Boston man tries to have wife and her BF killed by hitman who turned out to be undercover federal agent
BOSTON, MASSACHUSETTS: Prosecutors said on Wednesday that a Boston man offered $8,000 to someone he assumed to be a contract killer, to have his estranged wife and her boyfriend killed. The contract killer, however, turned out to be an undercover US federal agent.
US Attorney for Massachusetts said, the first hearing for the murder-for-hire charge against Mohammed Chowdhary, 46, the husband, was held on Tuesday, January 17, 2023, pending the Friday detention hearing. An informant first tipped the authorities in November who provided his phone number to law enforcement.

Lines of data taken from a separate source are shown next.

/-- The register codes that an a-slice instruction reads or writes: those that the scoreboard tracks (R188). -/
def regCodes (i : Instr) : List Nat :=
  match i.laneForm .A with
  | some f =>
    (match f.aOp with
      | .msk => []
      | _ => if f.q = 0 then [f.a.toNat] else [])
      ++ (match f.bOp with
          | .reg _ => [f.b.toNat]
          | _ => [])
      ++ (match f.dOp with
          | .mask => []
          | .acc => [f.d.toNat]
          | .dst => if f.sk.getLsbD 0 then [f.d.toNat] else [])
  | none =>
    match i with
    | .mov16 d b => [d.toNat, b.toNat]
    | .add16 d b => [d.toNat, b.toNat]
    | .sub16 d b => [d.toNat, b.toNat]
    | .mul16 d b => [d.toNat, b.toNat]
    | .and16 d b => [d.toNat, b.toNat]
    | .or16 d b => [d.toNat, b.toNat]
    | .xor16 d b => [d.toNat, b.toNat]
    | .shl16 d b => [d.toNat, b.toNat]
    | .shr16 d b => [d.toNat, b.toNat]
    | .sar16 d b => [d.toNat, b.toNat]
    | .min16 d b => [d.toNat, b.toNat]
    | .max16 d b => [d.toNat, b.toNat]
    | .fadd16 d b => [d.toNat, b.toNat]
    | .fsub16 d b => [d.toNat, b.toNat]
    | .fmul16 d b => [d.toNat, b.toNat]
    | .fmax16 d b => [d.toNat, b.toNat]
    | .movImm _ d => [d.toNat]
    | .addImm _ d => [d.toNat]
    | .mulImm _ d => [d.toNat]
    | .andImm _ d => [d.toNat]
    | .orImm _ d => [d.toNat]
    | .xorImm _ d => [d.toNat]
    | .shlImm _ d => [d.toNat]
    | .shrImm _ d => [d.toNat]
    | .sarImm _ d => [d.toNat]
    | .minImm _ d => [d.toNat]
    | .maxImm _ d => [d.toNat]
    | .movh _ _ d => [d.toNat]
    | .fmovImm _ d => [d.toNat]
    | .faddImm _ d => [d.toNat]
    | .fmulImm _ d => [d.toNat]
    | .fmaxImm _ d => [d.toNat]
    | .ld _ q _ z a d => a.toNat :: dataCodes q z d
    | .ldFe _ q _ z a d => a.toNat :: dataCodes q z d
    | .ldFec _ q _ z a d => a.toNat :: dataCodes q z d
    | .st _ q _ z a d => a.toNat :: dataCodes q z d
    | .stFe _ q _ z a d => a.toNat :: dataCodes q z d
    | .atomAdd _ _ b a d => [b.toNat, a.toNat, d.toNat]
    | .atomMin _ _ b a d => [b.toNat, a.toNat, d.toNat]
    | .atomMax _ _ b a d => [b.toNat, a.toNat, d.toNat]
    | .atomAnd _ _ b a d => [b.toNat, a.toNat, d.toNat]
    | .atomOr _ _ b a d => [b.toNat, a.toNat, d.toNat]
    | .atomXor _ _ b a d => [b.toNat, a.toNat, d.toNat]
    | .atomExch _ _ b a d => [b.toNat, a.toNat, d.toNat]
    | .atomCas _ _ b a d => [b.toNat, a.toNat, d.toNat]
    | .fatomAdd _ _ b a d => [b.toNat, a.toNat, d.toNat]
    | .fatomMin _ _ b a d => [b.toNat, a.toNat, d.toNat]
    | .fatomMax _ _ b a d => [b.toNat, a.toNat, d.toNat]
    | .redAdd _ _ b a => [b.toNat, a.toNat]
    | .redMin _ _ b a => [b.toNat, a.toNat]
    | .redMax _ _ b a => [b.toNat, a.toNat]
    | .redAnd _ _ b a => [b.toNat, a.toNat]
    | .redOr _ _ b a => [b.toNat, a.toNat]
    | .redXor _ _ b a => [b.toNat, a.toNat]
    | .fredAdd _ _ b a => [b.toNat, a.toNat]
    | .fredMin _ _ b a => [b.toNat, a.toNat]
    | .fredMax _ _ b a => [b.toNat, a.toNat]
    | .call _ _ => [63]
    | .ret => [63]
    | .jmpi b a p => a.toNat :: (if p = 1 then [b.toNat] else [])
    | .qpeek _ d => [d.toNat]
    | .qcount _ d => [d.toNat]
    | .gsyncMask a => [a.toNat]
    | .chkQ d => [d.toNat]
    | .rdsr _ d => [d.toNat]
    | .wrsr b _ => [b.toNat]
    | .acq a => [a.toNat]
    | .rel a => [a.toNat]
    | .bind b a d => [b.toNat, a.toNat, d.toNat]
    | .unbind a => [a.toNat]
    | .mon a => [a.toNat]
    | .pfL1 a => [a.toNat]
    | .pfL2 a => [a.toNat]
    | .copy b a d => [b.toNat, a.toNat, d.toNat]
    | .tcopy a d => [a.toNat, d.toNat]
    | .copyt b a d => [b.toNat, a.toNat] ++ pairOf d
    | .cwait b a => [b.toNat, a.toNat]
    | .enq b a => [b.toNat, a.toNat]
    | .deq a d => a.toNat :: pairOf d
    | .deqt b a d => [b.toNat, a.toNat] ++ pairOf d
    | .mappg _ b a d => [b.toNat, a.toNat, d.toNat]
    | .unmappg _ a => [a.toNat]
    | .tlbinv a _ => [a.toNat]
    | .fbread d => [d.toNat, d.toNat + 1, d.toNat + 2, d.toNat + 3]
    | .replay a => [a.toNat]
    | .tmwait a => [a.toNat]
    | .ctxsv a => [a.toNat]
    | .ctxld a => [a.toNat]
    | .rtcore a => [a.toNat]
    | .rtclu a => [a.toNat]
    | .skrd d => [d.toNat]
    | .replan a => [a.toNat]
    | .rld z a d => pairOf a ++ fabricCodes z d
    | .rst z b a => pairOf a ++ fabricCodes z b
    | .rredAdd _ b a => b.toNat :: pairOf a
    | .rredMin _ b a => b.toNat :: pairOf a
    | .rredMax _ b a => b.toNat :: pairOf a
    | .rredAnd _ b a => b.toNat :: pairOf a
    | .rredOr _ b a => b.toNat :: pairOf a
    | .rredXor _ b a => b.toNat :: pairOf a
    | .mcst z b a d => fabricCodes z b ++ [a.toNat, d.toNat]
    | .mcatomAdd _ b a => [b.toNat, a.toNat]
    | .mcatomMin _ b a => [b.toNat, a.toNat]
    | .mcatomMax _ b a => [b.toNat, a.toNat]
    | .mcatomAnd _ b a => [b.toNat, a.toNat]
    | .mcatomOr _ b a => [b.toNat, a.toNat]
    | .mcatomXor _ b a => [b.toNat, a.toNat]
    | .mcwait b a => [b.toNat, a.toNat]
    | .phjoin b a => [b.toNat, a.toNat]
    | .phleave a => [a.toNat]
    | .phsig a => [a.toNat]
    | .phsigBnd a => [a.toNat]
    | .phwait b a => [b.toNat, a.toNat]
    | .phsw b a => [b.toNat, a.toNat]
    | .phswBnd b a => [b.toNat, a.toNat]
    | .phany b a => [b.toNat, a.toNat]
    | .phfind a d => a.toNat :: pairOf d
    | _ => []

/-- The registers that an access in flight will write. -/
def Access.writes (a : Access) : List Nat :=
  match a.dest with
  | .reg d => if a.size = 16 then [d, d + 1] else [d]
  | _ => []

/-- Whether a code names another register in the supervisor bank than in user mode (R202). -/
def banked (d : Nat) : Bool := (40 ≤ d && d < 48) || 60 ≤ d

/-- Whether a register that an instruction names awaits an earlier access of its gang (R188); the two banks' registers are apart
(R202). -/
def State.hazard (s : State) (g : GangId) (i : Instr) : Bool :=
  let codes := regCodes i
  let sup := (s.gang g).mode != .user
  let names (bank : Bool) (d : Nat) : Bool := codes.contains d && (bank == sup || !banked d)
  (s.flight ++ (s.gang g).hold).any (fun a => a.gang == g && a.writes.any (names a.sup))
    || s.msgs.any fun m =>
      match m.2 with
      | .remote r => r.gang == g && r.kind == .load && (names r.sup r.dreg || (r.size = 16 && names r.sup (r.dreg + 1)))
      | .batch b => b.gang == some g && b.dreg.any (names b.sup)
      | _ => false

/-! ## Who can issue -/

/-- Whether a gang has sent accesses that are not performed, or remote loads (R217). -/
def State.outstanding (s : State) (g : GangId) : Bool :=
  s.flight.any (·.gang == g)
    || s.msgs.any fun m => match m.2 with
      | .remote r => r.gang == g && r.kind == .load
      | _ => false

/-- Whether a gang has a memory access outstanding (R127): one that is sent and not performed, or a fabric write that is not acknowledged
(R217, R456). -/
def State.accessOut (s : State) (g : GangId) : Bool := s.outstanding g || (s.gang g).pending != 0

/-- Whether a gang has accesses that are not performed, sent or in the store hold (R217, R106). An access in the replay buffer has
not issued, and what a handler issues meanwhile does not wait for it (log entry 36). -/
def State.busy (s : State) (g : GangId) : Bool := s.outstanding g || !(s.gang g).hold.isEmpty

/-- Whether a gang's remote writes have not all been applied (R217). -/
def State.remoteOut (s : State) (g : GangId) : Bool :=
  s.msgs.any fun m => match m.2 with
    | .remote r => r.gang == g && r.kind != .load && !r.served
    | _ => false

/-- Whether accesses of a gang before its `gsync` of some number are not performed yet: what comes after it waits for them (R178,
R233). -/
def State.fenceOpen (s : State) (g : GangId) (era : Nat) : Bool :=
  s.flight.any (fun a => a.gang == g && a.era < era) || (s.gang g).hold.any (fun a => a.era < era)
    || s.msgs.any fun m => match m.2 with
      | .remote r => r.gang == g && r.kind == .load && r.era < era
      | _ => false

/-- Whether an access gives its instruction a value: a load of any kind, or an atomic that returns one. -/
def Access.valued (a : Access) : Bool := a.dest != .none || !(a.kind == .store || a.kind == .storeFe || a.kind == .atomic)

/-- Whether a gang awaits the values of loads, full-empty loads, atomics or remote loads that it has sent before its `gsync` of some
number, or the sequences of such an `mcst` (R453, R458): until they come, those instructions have not retired. -/
def State.valuesBefore (s : State) (g : GangId) (era : Nat) : Bool :=
  s.flight.any (fun a => a.gang == g && a.valued && a.era < era)
    || s.msgs.any fun m => match m.2 with
      | .remote r => r.gang == g && r.kind == .load && r.era < era
      | .batch b => b.gang == some g && b.dreg.isSome && b.era < era
      | _ => false

/-- Whether a gang awaits any value that it has sent for: until then those instructions are not complete (R120). -/
def State.valuesOut (s : State) (g : GangId) : Bool := s.valuesBefore g ((s.gang g).era + 1)

/-- Whether an a-slice instruction before the last `gsync` has not retired, for which the c-slice's next one waits (R178). -/
def State.unretired (s : State) (g : GangId) : Bool :=
  s.valuesBefore g (s.gang g).era || (s.gang g).replay.any fun h => h.access.valued && h.access.era < (s.gang g).era
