-- ==== Sys2Proof/Machine/Issue.lean ====
section
/-! DEFINITION. What every instruction goes through before its own effect: decode faults (R78, R79), privilege and R207,
stalls (R102), queue misuse (R104), poison (R130, R255), and the comparison of its two computations (R209, R210). -/

namespace Sys2Proof.Machine

/-! ## Which registers an instruction's values come from -/

/-- The registers whose values an instruction other than a lane operation uses (R255), and whether the leader lane alone
reads them (R168). An item that `enq` moves keeps its mark (R365), and a prefetch neither uses a marked address nor drops its lane
(log entry 38). -/
def useCodes (u : UnitKind) (i : Instr) : List Nat × Bool :=
  match i with
  | .mov16 _ b => ([b.toNat], false)
  | .add16 d b => ([d.toNat, b.toNat], false)
  | .sub16 d b => ([d.toNat, b.toNat], false)
  | .mul16 d b => ([d.toNat, b.toNat], false)
  | .and16 d b => ([d.toNat, b.toNat], false)
  | .or16 d b => ([d.toNat, b.toNat], false)
  | .xor16 d b => ([d.toNat, b.toNat], false)
  | .shl16 d b => ([d.toNat, b.toNat], false)
  | .shr16 d b => ([d.toNat, b.toNat], false)
  | .sar16 d b => ([d.toNat, b.toNat], false)
  | .min16 d b => ([d.toNat, b.toNat], false)
  | .max16 d b => ([d.toNat, b.toNat], false)
  | .fadd16 d b => ([d.toNat, b.toNat], false)
  | .fsub16 d b => ([d.toNat, b.toNat], false)
  | .fmul16 d b => ([d.toNat, b.toNat], false)
  | .fmax16 d b => ([d.toNat, b.toNat], false)
  | .addImm _ d => ([d.toNat], false)
  | .mulImm _ d => ([d.toNat], false)
  | .andImm _ d => ([d.toNat], false)
  | .orImm _ d => ([d.toNat], false)
  | .xorImm _ d => ([d.toNat], false)
  | .shlImm _ d => ([d.toNat], false)
  | .shrImm _ d => ([d.toNat], false)
  | .sarImm _ d => ([d.toNat], false)
  | .minImm _ d => ([d.toNat], false)
  | .maxImm _ d => ([d.toNat], false)
  | .movh _ _ d => ([d.toNat], false)
  | .faddImm _ d => ([d.toNat], false)
  | .fmulImm _ d => ([d.toNat], false)
  | .fmaxImm _ d => ([d.toNat], false)
  | .ld _ _ _ _ a _ => ([a.toNat], false)
  | .ldFe _ _ _ _ a _ => ([a.toNat], false)
  | .ldFec _ _ _ _ a _ => ([a.toNat], false)
  | .st _ q _ z a d => (a.toNat :: (if q = 1 then [] else if z = 6 then pairOf d else [d.toNat]), false)
  | .stFe _ q _ z a d => (a.toNat :: (if q = 1 then [] else if z = 6 then pairOf d else [d.toNat]), false)
  | .atomAdd _ _ b a _ => ([b.toNat, a.toNat], false)
  | .atomMin _ _ b a _ => ([b.toNat, a.toNat], false)
  | .atomMax _ _ b a _ => ([b.toNat, a.toNat], false)
  | .atomAnd _ _ b a _ => ([b.toNat, a.toNat], false)
  | .atomOr _ _ b a _ => ([b.toNat, a.toNat], false)
  | .atomXor _ _ b a _ => ([b.toNat, a.toNat], false)
  | .atomExch _ _ b a _ => ([b.toNat, a.toNat], false)
  | .atomCas _ _ b a d => ([b.toNat, a.toNat, d.toNat], false)
  | .fatomAdd _ _ b a _ => ([b.toNat, a.toNat], false)
  | .fatomMin _ _ b a _ => ([b.toNat, a.toNat], false)
  | .fatomMax _ _ b a _ => ([b.toNat, a.toNat], false)
  | .redAdd _ _ b a => ([b.toNat, a.toNat], false)
  | .redMin _ _ b a => ([b.toNat, a.toNat], false)
  | .redMax _ _ b a => ([b.toNat, a.toNat], false)
  | .redAnd _ _ b a => ([b.toNat, a.toNat], false)
  | .redOr _ _ b a => ([b.toNat, a.toNat], false)
  | .redXor _ _ b a => ([b.toNat, a.toNat], false)
  | .fredAdd _ _ b a => ([b.toNat, a.toNat], false)
  | .fredMin _ _ b a => ([b.toNat, a.toNat], false)
  | .fredMax _ _ b a => ([b.toNat, a.toNat], false)
  | .brc _ _ k _ => (if u = .M then [k.toNat] else [], true)
  | .ret => (match u with | .A => [63] | .C => [62, 63] | .M => [31], true)
  | .jmpi b a p => (if u = .C then [] else a.toNat :: (if p = 1 then [b.toNat] else []), true)
  | .gsyncMask a => ([a.toNat], false)
  | .wrsr b _ => ([b.toNat], true)
  | .acq a => ([a.toNat], true)
  | .rel a => ([a.toNat], true)
  | .bind b a d => ([b.toNat, a.toNat, d.toNat], true)
  | .unbind a => ([a.toNat], true)
  | .mon a => ([a.toNat], false)
  | .copy b a d => ([b.toNat, a.toNat, d.toNat], true)
  | .tcopy a d => ([a.toNat, d.toNat], true)
  | .copyt b a d => ([b.toNat, a.toNat] ++ pairOf d, true)
  | .cwait b a => ([b.toNat, a.toNat], true)
  | .enq _ a => ([a.toNat], true)
  | .deq a _ => ([a.toNat], true)
  | .deqt b a _ => ([b.toNat, a.toNat], true)
  | .mappg _ b a d => ([b.toNat, a.toNat, d.toNat], true)
  | .unmappg _ a => ([a.toNat], true)
  | .tlbinv a _ => ([a.toNat], true)
  | .replay a => ([a.toNat], true)
  | .tmwait a => ([a.toNat], true)
  | .ctxsv a => ([a.toNat], true)
  | .ctxld a => ([a.toNat], true)
  | .rtcore a => ([a.toNat], true)
  | .rtclu a => ([a.toNat], true)
  | .replan a => ([a.toNat], true)
  | .rld _ a _ => (pairOf a, false)
  | .rst z b a => ((if z = 2 then pairOf b else [b.toNat]) ++ pairOf a, false)
  | .rredAdd _ b a => (b.toNat :: pairOf a, false)
  | .rredMin _ b a => (b.toNat :: pairOf a, false)
  | .rredMax _ b a => (b.toNat :: pairOf a, false)
  | .rredAnd _ b a => (b.toNat :: pairOf a, false)
  | .rredOr _ b a => (b.toNat :: pairOf a, false)
  | .rredXor _ b a => (b.toNat :: pairOf a, false)
  | .mcst z b a _ => (a.toNat :: (if z = 2 then pairOf b else [b.toNat]), false)
  | .mcatomAdd _ b a => ([b.toNat, a.toNat], false)
  | .mcatomMin _ b a => ([b.toNat, a.toNat], false)
  | .mcatomMax _ b a => ([b.toNat, a.toNat], false)
  | .mcatomAnd _ b a => ([b.toNat, a.toNat], false)
  | .mcatomOr _ b a => ([b.toNat, a.toNat], false)
  | .mcatomXor _ b a => ([b.toNat, a.toNat], false)
  | .mcwait b a => ([b.toNat, a.toNat], true)
  | .phjoin b a => ([b.toNat, a.toNat], true)
  | .phleave a => ([a.toNat], true)
  | .phsig a => ([a.toNat], true)
  | .phsigBnd a => ([a.toNat], true)
  | .phwait b a => ([b.toNat, a.toNat], true)
  | .phsw b a => ([b.toNat, a.toNat], true)
  | .phswBnd b a => ([b.toNat, a.toNat], true)
  | .phany b a => ([b.toNat, a.toNat], true)
  | .phfind a _ => ([a.toNat], true)
  | .mma _ _ _ _ m => ([m.toNat], true)
  | .mmaz _ _ _ _ m => ([m.toNat], true)
  | .awt m => ([m.toNat], true)
  | _ => ([], true)

/-- Whether an instruction uses a marked value (R130, R255). -/
def marked (s : State) (u : UnitId) (i : Instr) : Bool :=
  match i.laneForm u.kind with
  | some f => f.marked i s u
  | none =>
    let (codes, leaderOnly) := useCodes u.kind i
    let lanes := if leaderOnly then (if s.active u = 0 then [] else [s.leader u]) else lanesOf (s.active u)
    codes.any fun c => lanes.any fun n => (s.readReg u .b32 c n).poison

/-! ## Regions and poison (R130, R295) -/

/-- A gang restarted at its region's entry (R130). A join that the lanes which have ended leave with all others arrived completes (R115,
R478). -/
def Gang.restart (x : Gang) (r : Region) : Gang :=
  settleJoins { x with
    lq := [], sq := [], fq := [], dq := [], dqNext := [], hold := []
    frags := [(r.entry, { state := .running, mask := r.mask &&& x.live, aexm := r.aexm &&& x.live, join := r.join })]
    joins := dropEnded x.live [] r.joins
    cfrags := [(r.entry, { live := true, mask := r.mask &&& x.live })]
    cjoins := r.cjoins.map fun (c : CJoin) => { c with dmask := c.dmask &&& x.live, cArr := c.cArr &&& x.live }
    orphans := []
    cur := some r.entry, ccur := r.entry
    exmA := r.aexm &&& x.live, exmC := r.cexm &&& x.live
    apc := r.apc, cpc := r.cpc
    monitors := x.monitors.filter fun p => p.1 == r.entry
    replay := none, sreplay := none, wait := none, gsA := none, gsC := none, regionWait := false
    stopA := false, stopC := false, trapA := none, trapC := none
    region := some { r with restarts := r.restarts + 1 } } (List.range 15)

/-- Loads in flight whose queue entries a restart has discarded lose their destination (R130). -/
def dropQueueLoads (g : GangId) (fl : List Access) : List Access :=
  fl.map fun a =>
    if a.gang == g then
      match a.dest with
      | .queue _ => { a with dest := .none }
      | _ => a
    else a

/-- A gang waits at no work queue any more (R343). -/
def State.leaveQueues (s : State) (g : GangId) : State :=
  { s with dies := s.dies.map fun (p : DieId × Die) =>
      (p.1, { p.2 with queues := p.2.queues.map fun (q : Nat × WQueue) =>
        (q.1, { q.2 with deqs := q.2.deqs.filter fun h => h != g, enqs := q.2.enqs.filter fun h => h != g }) }) }

/-- A controller restarted at its region's entry (R295): the queue and the pins are given up, and what it waits for or was about to
trap on, a handler in progress included (the model's choice, log entry 36). -/
def State.restartCtl (s : State) (c : CluId) (pc : VAddr) (n : Nat) : State :=
  s.modClu c fun x =>
    { x with pins := [], ctl := { x.ctl with
        pc := pc, queue := [], seen := [], applying := none, row := 0, tpins := [], kstep := 0, col := 0, state := 0, fetchMiss := none, region := some (pc, n + 1)
        wait := none, trap := none, aaddr := none, afault := none, miss := none, mode := .user } }

/-- Poisoned data is consumed by a unit (R130, R295): a region restarts up to three times; otherwise cause 10. A handler's own code
lies in no region; the c-slice's consumption beside a first-touch handler waits for the handler's `rft` (log entry 36),
and a controller's restart for a step of its anvil that has begun, which completes (R288). -/
def State.consumePoison (s : State) (u : UnitId) : State :=
  let gangCase (g : GangId) : State :=
    match (s.gang g).region with
    | some r =>
      if (s.gang g).mode != .user then (if u = .c g then s else s.raiseAt u causePoison 0 0)
      else if r.restarts < 3 then
        { (s.leaveQueues g).modGang g fun x => x.restart r with flight := dropQueueLoads g s.flight }
      else s.raiseAt u causePoison 0 0
    | none => s.raiseAt u causePoison 0 0
  match u with
  | .a g => gangCase g
  | .c g => gangCase g
  | .m c =>
    match (s.clu c).ctl.region with
    | some (pc, n) =>
      if n < 3 && s.mode u = .user then (if (s.clu c).ctl.begun then s else s.restartCtl c pc n) else s.raiseAt u causePoison 0 0
    | none => s.raiseAt u causePoison 0 0

/-! ## The comparison of two computations (R208 to R210) -/

/-- The core of a unit: for a controller, the one whose vector table it uses, which also counts its mismatches (the model's choice, log
entry 5). -/
def UnitCore (u : UnitId) : CoreId :=
  match u with
  | .a g => g.coreId
  | .c g => g.coreId
  | .m c => c.core 0

/-- Whether a unit's instructions are computed twice: the a-slice's and the controller's always, the c-slice's in checked
mode (R128, R209, R281). -/
def State.compared (s : State) (u : UnitId) : Bool :=
  match u with
  | .a _ => true
  | .c g => (s.gang g).checked
  | .m _ => true

/-- A first mismatch: counted, and the repeat agrees (R210). -/
def State.mismatchOnce (s : State) (u : UnitId) : State :=
  { s.modCore (UnitCore u) fun x => { x with mism := x.mism + 1 } with glitch := 0 }

/-- A second mismatch: the silent-error fault, and the core is flagged and reported (R210, R396). The model's choices (log entry 5): for a
controller that core is core 0 of its cluster, and the mismatch count rises here too, where the repeat disagrees. -/
def State.mismatchTwice (s : State) (u : UnitId) : State :=
  { ((s.raiseAt u causeSilent 0 0).modCore (UnitCore u) fun x => { x with mism := x.mism + 1, flagged := true, full := true }).interrupt
      (UnitCore u).pkg 80
    with glitch := s.glitch - 2 }

/-! ## The guard -/

/-- What a unit counts when an instruction issues: the run of its fragment, which a handler's instructions are no part of (R113,
R107), and what it issues after a trap of the other slice (R121). -/
def State.countIssue (s : State) (u : UnitId) : State :=
  match u with
  | .a g => s.modGang g fun x =>
      { x with
        ran := if x.mode = .user then x.ran + 1 else x.ran, lossSeen := x.lossSeen && x.mode != .user
        since := if x.trapC.isSome then x.since + 1 else x.since }
  | .c g => s.modGang g fun x => { x with since := if x.trapA.isSome then x.since + 1 else x.since }
  | .m _ => s

/-- The detail of a decode fault of the issuing unit, if any (R79). -/
def State.decodeFault (s : State) (i : Instr) : Option Nat :=
  WellFormed.lowest (WellFormed.faults s.cur.kind (s.mode s.cur) i)

/-- Queue misuse by a `kop` that takes its mask from `dq` (R63, R104). -/
def kopMisuse (s : State) (u : UnitId) (i : Instr) : Option Nat :=
  match i.laneForm u.kind with
  | some f => f.misuse s u
  | none => none

/-- What happens at issue before the instruction's own effect. An instruction that cannot issue leaves the state as it is. No rule
names the decode detail of an instruction that R207 makes illegal: it is 4 here (log entry 37). -/
def issue (i : Instr) (s : State) (k : State → Out) : Out :=
  let u := s.cur
  if !s.runnable u then .next s
  else
    match s.decodeFault i with
    | some n => .next (s.raiseIllegal u n i.size)
    | none =>
      if supervisorIllegal u (s.mode u) i then .next (s.raiseIllegal u 4 i.size)
      else if (stallOf s u i).isSome then .next s
      else
        match kopMisuse s u i with
        | some n => .next (s.raiseAt u causeQueue n 4)
        | none =>
          if marked s u i then .next (s.consumePoison u)
          else if s.glitch ≥ 2 && s.compared u then .next (s.mismatchTwice u)
          else if s.glitch = 1 && s.compared u then k ((s.mismatchOnce u).countIssue u)
          else k (s.countIssue u)

/-- Whether an instruction issues: nothing of the above stands before its own effect. -/
def issues (i : Instr) (s : State) : Bool :=
  s.runnable s.cur && (s.decodeFault i).isNone && !supervisorIllegal s.cur (s.mode s.cur) i
    && (stallOf s s.cur i).isNone && (kopMisuse s s.cur i).isNone && !marked s s.cur i && s.glitch == 0

/-! ## Lane operations -/

/-- A lane operation with a value result: every lane's result is computed from the sources as they stand, delivered to the
sink, the queue source popped, and the program counter moved on (R133, R61). -/
def laneOp (i : Instr) (f : LaneEnv → Nat → DWord) (s : State) : Out :=
  issue i s fun s =>
    match i.laneForm s.cur.kind with
    | none => .next s
    | some lf =>
      let e := lf.env s s.cur
      .next ((lf.deliver (lf.pop s s.cur) s.cur e.act (f e)).advance i)

/-- A mask producer (R138). -/
def maskOp (i : Instr) (f : LaneEnv → Nat → Bool) (s : State) : Out :=
  issue i s fun s =>
    match i.laneForm s.cur.kind with
    | none => .next s
    | some lf =>
      let e := lf.env s s.cur
      .next ((lf.deliverMask (lf.pop s s.cur) s.cur e.act (maskValue e.act (f e))).advance i)

/-- An operation of the immediate or 16-bit form (R59, R65, R158): d in every active lane, from registers read at a type
that goes with the unit. -/
def directOp (i : Instr) (t : UnitKind → Ty) (d : BitVec 6) (f : UnitKind → (Nat → Nat → DWord) → Nat → DWord)
    (s : State) : Out :=
  issue i s fun s =>
    let u := s.cur
    let r (code n : Nat) : DWord := (s.readReg u (t u.kind) code n).bits
    .next ((s.writeReg u (t u.kind) d.toNat (s.active u) (f u.kind r)).advance i)

end Sys2Proof.Machine
end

An undercover agent posing as a contract killer then contacted him, authorities said. Prosecutors alleged that Chowdhury met the undercover agent and agreed to pay $4,000 per killing.
According to the prosecution, he gave his wife and her boyfriend's pictures, to the agent. Apart from that, Chowdhury also provided their addresses and places of employment, and work schedules. Chowdhury allegedly paid a $500 deposit on Tuesday which then led to his arrest before meeting him on numerous occasions between December 2022 and January 2023.
US Attorney Massachusetts while sharing the news release on Twitter also wrote, "Boston man arrested for engaging in murder-for-hire targeting his wife and her boyfriend."
Boston man arrested for engaging in murder-for-hire targeting his wife and her boyfriend https://t.co/EafK4WwaDY— U.S. Attorney Massachusetts (@DMAnews1) January 18, 2023
To avoid becoming a suspect, Chowdhury instructed the undercover agents to rob and beat his wife and her boyfriend. Supposedly, Chowdhury questioned the agents, “So how we gonna disappear his, uh, body?” and stated, “No evidence. No evidence. No evidence from like, you know, that, uh, I did something, you know?”
Chowdhury then told the individual that he needed the “murder done as soon as possible” and that he would “get the money to do so, even by robbing a store if necessary to obtain the funds,” prosecutors said, Boston 25 reported.
Chowdhury was accused of breaking an abuse prevention order that forbade him from harassing, contacting, or approaching his wife in any way in Boston Municipal Court in October 2019.
The charging statute calls for a fine of up to $250,000, three years of supervised release, and a maximum prison term of ten years. A federal district court judge will impose sentences in accordance with the laws and U.S. Sentencing Guidelines that control how sentences are determined in criminal cases.